### WHAT TO PRODUCE
Would you return, word for word, the lines of the data below from the line with "-- ==== Sys2Proof/Machine/LinkOps.lean" through the line with "R290, R310). -/", and no others?

□ □ □

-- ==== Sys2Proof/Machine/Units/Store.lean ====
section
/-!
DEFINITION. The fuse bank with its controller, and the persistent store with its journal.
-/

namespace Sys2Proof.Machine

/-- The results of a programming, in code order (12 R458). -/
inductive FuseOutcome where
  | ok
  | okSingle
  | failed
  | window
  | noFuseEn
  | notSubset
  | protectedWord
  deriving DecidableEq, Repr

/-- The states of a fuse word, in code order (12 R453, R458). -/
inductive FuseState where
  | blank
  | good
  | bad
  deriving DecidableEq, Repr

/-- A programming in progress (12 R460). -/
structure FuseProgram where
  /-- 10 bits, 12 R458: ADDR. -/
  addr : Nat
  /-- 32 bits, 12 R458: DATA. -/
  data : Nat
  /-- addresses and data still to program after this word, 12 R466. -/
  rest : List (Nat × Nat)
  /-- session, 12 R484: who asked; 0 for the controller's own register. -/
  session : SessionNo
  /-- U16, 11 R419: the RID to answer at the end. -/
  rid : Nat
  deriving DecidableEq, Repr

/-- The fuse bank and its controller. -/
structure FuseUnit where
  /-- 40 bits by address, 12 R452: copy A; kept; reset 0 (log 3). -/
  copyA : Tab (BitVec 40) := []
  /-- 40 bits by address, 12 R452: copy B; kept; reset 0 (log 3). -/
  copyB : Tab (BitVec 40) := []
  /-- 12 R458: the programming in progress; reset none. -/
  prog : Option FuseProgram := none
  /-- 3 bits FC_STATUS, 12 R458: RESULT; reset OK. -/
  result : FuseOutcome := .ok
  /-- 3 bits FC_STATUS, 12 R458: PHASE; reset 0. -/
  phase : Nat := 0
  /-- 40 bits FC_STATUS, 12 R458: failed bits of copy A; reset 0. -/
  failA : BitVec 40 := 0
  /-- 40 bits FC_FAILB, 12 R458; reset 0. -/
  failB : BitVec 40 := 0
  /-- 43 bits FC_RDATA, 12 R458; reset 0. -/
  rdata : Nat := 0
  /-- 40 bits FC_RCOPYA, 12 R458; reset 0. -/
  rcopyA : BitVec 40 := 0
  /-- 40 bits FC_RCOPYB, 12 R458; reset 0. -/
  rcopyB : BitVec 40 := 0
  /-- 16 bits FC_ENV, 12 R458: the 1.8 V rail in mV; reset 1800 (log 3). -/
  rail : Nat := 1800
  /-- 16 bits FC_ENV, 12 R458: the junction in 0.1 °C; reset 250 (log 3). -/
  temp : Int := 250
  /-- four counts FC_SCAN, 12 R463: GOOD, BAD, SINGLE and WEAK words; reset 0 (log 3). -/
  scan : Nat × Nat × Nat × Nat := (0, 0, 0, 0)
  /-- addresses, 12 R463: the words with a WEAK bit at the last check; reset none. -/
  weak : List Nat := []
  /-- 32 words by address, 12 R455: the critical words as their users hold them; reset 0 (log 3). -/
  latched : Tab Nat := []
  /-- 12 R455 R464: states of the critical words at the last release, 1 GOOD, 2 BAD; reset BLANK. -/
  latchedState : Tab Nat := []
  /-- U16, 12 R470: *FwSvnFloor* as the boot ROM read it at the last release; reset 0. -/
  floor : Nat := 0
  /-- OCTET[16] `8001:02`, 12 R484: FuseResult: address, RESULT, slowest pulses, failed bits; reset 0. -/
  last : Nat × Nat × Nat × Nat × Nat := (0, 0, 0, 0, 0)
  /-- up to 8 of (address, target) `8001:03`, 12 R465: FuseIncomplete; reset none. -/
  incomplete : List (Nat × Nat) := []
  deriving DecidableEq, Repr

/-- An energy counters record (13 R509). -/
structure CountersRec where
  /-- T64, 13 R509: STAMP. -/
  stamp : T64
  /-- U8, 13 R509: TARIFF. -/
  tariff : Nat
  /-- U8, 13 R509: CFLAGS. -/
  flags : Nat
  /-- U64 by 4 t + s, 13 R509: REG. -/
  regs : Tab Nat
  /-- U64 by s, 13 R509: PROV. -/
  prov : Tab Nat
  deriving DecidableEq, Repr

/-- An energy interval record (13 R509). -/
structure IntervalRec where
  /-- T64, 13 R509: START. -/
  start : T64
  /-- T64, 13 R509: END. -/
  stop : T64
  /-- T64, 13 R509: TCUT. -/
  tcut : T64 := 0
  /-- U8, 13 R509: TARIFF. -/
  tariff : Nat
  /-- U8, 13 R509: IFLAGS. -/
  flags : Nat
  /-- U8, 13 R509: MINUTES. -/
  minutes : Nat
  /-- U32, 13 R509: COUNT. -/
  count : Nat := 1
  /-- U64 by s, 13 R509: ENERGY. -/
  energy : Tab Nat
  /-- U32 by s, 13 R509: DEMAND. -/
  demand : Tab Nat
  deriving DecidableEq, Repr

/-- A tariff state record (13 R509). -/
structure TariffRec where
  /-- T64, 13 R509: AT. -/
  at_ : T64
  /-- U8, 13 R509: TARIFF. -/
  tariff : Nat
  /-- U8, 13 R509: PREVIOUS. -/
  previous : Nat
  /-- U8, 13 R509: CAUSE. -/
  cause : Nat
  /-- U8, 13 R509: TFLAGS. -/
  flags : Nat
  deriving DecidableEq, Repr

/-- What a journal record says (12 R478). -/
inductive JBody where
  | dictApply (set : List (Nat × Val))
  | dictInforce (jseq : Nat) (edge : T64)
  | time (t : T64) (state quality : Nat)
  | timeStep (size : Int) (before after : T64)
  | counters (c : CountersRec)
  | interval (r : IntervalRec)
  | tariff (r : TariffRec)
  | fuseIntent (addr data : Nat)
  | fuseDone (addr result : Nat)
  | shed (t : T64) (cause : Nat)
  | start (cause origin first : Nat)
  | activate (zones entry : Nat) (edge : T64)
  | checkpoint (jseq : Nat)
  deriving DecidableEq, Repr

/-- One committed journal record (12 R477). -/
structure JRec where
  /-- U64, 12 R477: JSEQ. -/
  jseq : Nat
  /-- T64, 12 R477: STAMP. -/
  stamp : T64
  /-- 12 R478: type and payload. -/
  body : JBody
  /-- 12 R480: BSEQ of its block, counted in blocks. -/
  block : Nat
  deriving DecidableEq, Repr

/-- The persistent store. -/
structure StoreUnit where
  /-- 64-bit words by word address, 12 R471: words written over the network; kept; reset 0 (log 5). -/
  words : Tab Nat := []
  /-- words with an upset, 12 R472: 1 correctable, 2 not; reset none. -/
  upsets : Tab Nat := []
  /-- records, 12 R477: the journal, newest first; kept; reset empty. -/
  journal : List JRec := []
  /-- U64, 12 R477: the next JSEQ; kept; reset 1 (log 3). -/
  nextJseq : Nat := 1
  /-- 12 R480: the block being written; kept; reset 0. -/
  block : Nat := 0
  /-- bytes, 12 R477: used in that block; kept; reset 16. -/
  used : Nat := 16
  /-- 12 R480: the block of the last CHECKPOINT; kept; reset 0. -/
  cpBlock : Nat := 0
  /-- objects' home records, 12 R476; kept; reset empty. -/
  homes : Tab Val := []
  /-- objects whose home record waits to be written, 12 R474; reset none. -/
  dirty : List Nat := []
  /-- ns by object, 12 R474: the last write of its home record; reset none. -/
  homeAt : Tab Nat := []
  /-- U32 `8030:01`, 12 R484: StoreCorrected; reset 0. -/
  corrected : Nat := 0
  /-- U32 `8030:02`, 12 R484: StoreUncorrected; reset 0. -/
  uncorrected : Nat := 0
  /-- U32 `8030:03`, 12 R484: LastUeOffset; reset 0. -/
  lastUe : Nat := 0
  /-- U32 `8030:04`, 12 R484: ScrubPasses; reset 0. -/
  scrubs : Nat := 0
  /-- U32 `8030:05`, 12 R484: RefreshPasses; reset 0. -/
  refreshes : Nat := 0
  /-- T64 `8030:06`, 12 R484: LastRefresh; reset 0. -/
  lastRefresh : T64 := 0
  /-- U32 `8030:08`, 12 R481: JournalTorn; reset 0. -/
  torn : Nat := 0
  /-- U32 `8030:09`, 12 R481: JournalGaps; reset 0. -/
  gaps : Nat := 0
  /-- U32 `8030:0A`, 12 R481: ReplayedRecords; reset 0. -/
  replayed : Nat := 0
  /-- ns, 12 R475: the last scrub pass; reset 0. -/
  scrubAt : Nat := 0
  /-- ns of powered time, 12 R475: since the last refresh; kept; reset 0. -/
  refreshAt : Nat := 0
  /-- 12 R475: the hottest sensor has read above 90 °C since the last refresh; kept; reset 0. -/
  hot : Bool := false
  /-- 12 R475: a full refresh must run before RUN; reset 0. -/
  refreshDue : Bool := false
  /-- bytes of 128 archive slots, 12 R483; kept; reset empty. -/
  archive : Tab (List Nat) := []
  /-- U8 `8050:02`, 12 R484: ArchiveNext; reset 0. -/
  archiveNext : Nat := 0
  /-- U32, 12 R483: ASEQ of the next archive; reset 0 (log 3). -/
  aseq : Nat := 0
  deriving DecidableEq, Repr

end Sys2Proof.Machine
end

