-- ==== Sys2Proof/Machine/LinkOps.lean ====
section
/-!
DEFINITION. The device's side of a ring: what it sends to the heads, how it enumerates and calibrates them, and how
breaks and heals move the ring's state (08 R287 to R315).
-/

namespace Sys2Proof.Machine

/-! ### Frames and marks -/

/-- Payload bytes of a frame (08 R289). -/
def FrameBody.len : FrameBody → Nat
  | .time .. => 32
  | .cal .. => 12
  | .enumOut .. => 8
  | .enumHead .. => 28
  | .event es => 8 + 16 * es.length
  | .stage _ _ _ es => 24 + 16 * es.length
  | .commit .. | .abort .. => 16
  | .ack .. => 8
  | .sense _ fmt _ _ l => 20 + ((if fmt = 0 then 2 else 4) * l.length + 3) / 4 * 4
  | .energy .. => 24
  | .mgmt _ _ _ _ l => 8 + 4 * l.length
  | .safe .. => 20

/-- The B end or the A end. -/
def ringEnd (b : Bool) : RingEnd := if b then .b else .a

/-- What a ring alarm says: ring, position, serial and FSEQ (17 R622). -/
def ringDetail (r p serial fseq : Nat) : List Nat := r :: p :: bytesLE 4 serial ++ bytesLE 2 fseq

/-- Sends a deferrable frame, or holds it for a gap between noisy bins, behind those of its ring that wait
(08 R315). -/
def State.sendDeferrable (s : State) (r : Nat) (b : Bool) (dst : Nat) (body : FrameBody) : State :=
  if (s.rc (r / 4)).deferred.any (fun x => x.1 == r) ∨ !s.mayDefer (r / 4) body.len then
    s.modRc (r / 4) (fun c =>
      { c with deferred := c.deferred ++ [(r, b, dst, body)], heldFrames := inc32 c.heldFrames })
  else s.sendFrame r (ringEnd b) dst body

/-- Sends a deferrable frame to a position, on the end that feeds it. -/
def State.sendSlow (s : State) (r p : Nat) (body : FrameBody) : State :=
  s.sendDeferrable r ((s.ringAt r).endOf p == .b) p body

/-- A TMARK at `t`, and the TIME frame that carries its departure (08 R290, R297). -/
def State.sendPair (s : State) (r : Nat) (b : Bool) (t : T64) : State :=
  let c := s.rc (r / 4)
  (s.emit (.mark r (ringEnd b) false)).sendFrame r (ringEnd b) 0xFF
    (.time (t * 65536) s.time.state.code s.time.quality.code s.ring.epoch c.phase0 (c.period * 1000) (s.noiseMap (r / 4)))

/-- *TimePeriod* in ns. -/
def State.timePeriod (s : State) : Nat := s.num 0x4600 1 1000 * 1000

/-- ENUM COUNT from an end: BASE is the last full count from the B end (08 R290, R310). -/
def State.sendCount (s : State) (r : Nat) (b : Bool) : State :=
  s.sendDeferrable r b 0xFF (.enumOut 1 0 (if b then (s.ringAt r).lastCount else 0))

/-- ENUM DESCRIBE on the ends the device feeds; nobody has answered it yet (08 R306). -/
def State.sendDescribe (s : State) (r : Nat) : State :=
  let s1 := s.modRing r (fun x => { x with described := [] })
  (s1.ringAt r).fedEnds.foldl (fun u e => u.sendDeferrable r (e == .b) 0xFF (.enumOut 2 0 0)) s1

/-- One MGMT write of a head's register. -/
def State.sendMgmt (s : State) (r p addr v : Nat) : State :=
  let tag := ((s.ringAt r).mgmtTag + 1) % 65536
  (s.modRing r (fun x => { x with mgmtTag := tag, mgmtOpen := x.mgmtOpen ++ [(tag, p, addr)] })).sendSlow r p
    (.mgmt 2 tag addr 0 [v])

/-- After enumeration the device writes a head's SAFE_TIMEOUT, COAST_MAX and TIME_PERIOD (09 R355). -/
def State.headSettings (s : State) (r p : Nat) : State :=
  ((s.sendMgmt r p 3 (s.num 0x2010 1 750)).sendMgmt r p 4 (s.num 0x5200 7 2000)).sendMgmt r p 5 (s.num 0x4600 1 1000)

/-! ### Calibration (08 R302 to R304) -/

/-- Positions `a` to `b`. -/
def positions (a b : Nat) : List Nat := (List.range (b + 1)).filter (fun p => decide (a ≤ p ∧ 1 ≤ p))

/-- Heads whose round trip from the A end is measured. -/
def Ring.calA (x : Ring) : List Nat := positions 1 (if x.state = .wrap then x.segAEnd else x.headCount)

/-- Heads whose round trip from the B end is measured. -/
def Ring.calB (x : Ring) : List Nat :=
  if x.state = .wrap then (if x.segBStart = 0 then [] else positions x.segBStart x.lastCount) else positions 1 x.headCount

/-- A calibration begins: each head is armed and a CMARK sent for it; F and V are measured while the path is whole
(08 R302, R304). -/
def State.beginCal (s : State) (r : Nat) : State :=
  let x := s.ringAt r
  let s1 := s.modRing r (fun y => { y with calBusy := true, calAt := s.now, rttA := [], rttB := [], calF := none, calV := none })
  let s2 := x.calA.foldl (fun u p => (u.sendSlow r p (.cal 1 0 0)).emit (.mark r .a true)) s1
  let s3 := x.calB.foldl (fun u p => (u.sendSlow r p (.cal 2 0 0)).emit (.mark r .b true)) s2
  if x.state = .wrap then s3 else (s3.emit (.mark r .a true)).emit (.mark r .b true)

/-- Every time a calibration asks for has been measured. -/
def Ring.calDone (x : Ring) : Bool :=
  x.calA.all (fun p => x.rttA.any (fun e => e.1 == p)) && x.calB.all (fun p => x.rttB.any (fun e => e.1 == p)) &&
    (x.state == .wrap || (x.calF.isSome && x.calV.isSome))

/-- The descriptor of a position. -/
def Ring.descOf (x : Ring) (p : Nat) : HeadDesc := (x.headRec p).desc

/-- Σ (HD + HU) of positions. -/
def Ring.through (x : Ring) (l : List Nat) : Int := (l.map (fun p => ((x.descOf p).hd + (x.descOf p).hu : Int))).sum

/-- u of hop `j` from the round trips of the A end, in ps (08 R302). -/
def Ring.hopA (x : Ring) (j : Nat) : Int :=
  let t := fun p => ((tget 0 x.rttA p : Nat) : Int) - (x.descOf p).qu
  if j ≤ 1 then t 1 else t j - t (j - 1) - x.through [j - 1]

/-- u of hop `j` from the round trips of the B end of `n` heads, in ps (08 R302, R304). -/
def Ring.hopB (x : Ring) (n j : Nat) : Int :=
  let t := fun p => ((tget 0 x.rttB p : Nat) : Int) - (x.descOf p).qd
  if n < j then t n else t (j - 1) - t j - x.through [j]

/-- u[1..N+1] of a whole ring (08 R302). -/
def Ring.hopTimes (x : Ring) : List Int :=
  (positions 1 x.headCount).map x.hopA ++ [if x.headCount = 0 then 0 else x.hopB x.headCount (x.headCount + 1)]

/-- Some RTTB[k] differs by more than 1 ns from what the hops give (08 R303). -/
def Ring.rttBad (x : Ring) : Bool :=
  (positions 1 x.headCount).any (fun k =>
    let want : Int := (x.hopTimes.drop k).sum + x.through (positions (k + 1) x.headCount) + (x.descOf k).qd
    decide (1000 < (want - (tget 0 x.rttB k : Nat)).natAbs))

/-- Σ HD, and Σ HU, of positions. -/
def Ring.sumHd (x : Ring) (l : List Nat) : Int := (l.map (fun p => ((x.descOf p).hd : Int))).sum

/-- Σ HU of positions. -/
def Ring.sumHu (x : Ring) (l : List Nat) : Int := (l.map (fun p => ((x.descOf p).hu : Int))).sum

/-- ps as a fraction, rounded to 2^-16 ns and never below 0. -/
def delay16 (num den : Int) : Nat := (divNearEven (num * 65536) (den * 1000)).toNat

□ □ □

### TASK RESULT
-- ==== Sys2Proof/Machine/LinkOps.lean ====
section
/-!
DEFINITION. The device's side of a ring: what it sends to the heads, how it enumerates and calibrates them, and how
breaks and heals move the ring's state (08 R287 to R315).
-/

namespace Sys2Proof.Machine

/-! ### Frames and marks -/

/-- Payload bytes of a frame (08 R289). -/
def FrameBody.len : FrameBody → Nat
  | .time .. => 32
  | .cal .. => 12
  | .enumOut .. => 8
  | .enumHead .. => 28
  | .event es => 8 + 16 * es.length
  | .stage _ _ _ es => 24 + 16 * es.length
  | .commit .. | .abort .. => 16
  | .ack .. => 8
  | .sense _ fmt _ _ l => 20 + ((if fmt = 0 then 2 else 4) * l.length + 3) / 4 * 4
  | .energy .. => 24
  | .mgmt _ _ _ _ l => 8 + 4 * l.length
  | .safe .. => 20

/-- The B end or the A end. -/
def ringEnd (b : Bool) : RingEnd := if b then .b else .a

/-- What a ring alarm says: ring, position, serial and FSEQ (17 R622). -/
def ringDetail (r p serial fseq : Nat) : List Nat := r :: p :: bytesLE 4 serial ++ bytesLE 2 fseq

/-- Sends a deferrable frame, or holds it for a gap between noisy bins, behind those of its ring that wait
(08 R315). -/
def State.sendDeferrable (s : State) (r : Nat) (b : Bool) (dst : Nat) (body : FrameBody) : State :=
  if (s.rc (r / 4)).deferred.any (fun x => x.1 == r) ∨ !s.mayDefer (r / 4) body.len then
    s.modRc (r / 4) (fun c =>
      { c with deferred := c.deferred ++ [(r, b, dst, body)], heldFrames := inc32 c.heldFrames })
  else s.sendFrame r (ringEnd b) dst body

/-- Sends a deferrable frame to a position, on the end that feeds it. -/
def State.sendSlow (s : State) (r p : Nat) (body : FrameBody) : State :=
  s.sendDeferrable r ((s.ringAt r).endOf p == .b) p body

/-- A TMARK at `t`, and the TIME frame that carries its departure (08 R290, R297). -/
def State.sendPair (s : State) (r : Nat) (b : Bool) (t : T64) : State :=
  let c := s.rc (r / 4)
  (s.emit (.mark r (ringEnd b) false)).sendFrame r (ringEnd b) 0xFF
    (.time (t * 65536) s.time.state.code s.time.quality.code s.ring.epoch c.phase0 (c.period * 1000) (s.noiseMap (r / 4)))

/-- *TimePeriod* in ns. -/
def State.timePeriod (s : State) : Nat := s.num 0x4600 1 1000 * 1000

/-- ENUM COUNT from an end: BASE is the last full count from the B end (08 R290, R310). -/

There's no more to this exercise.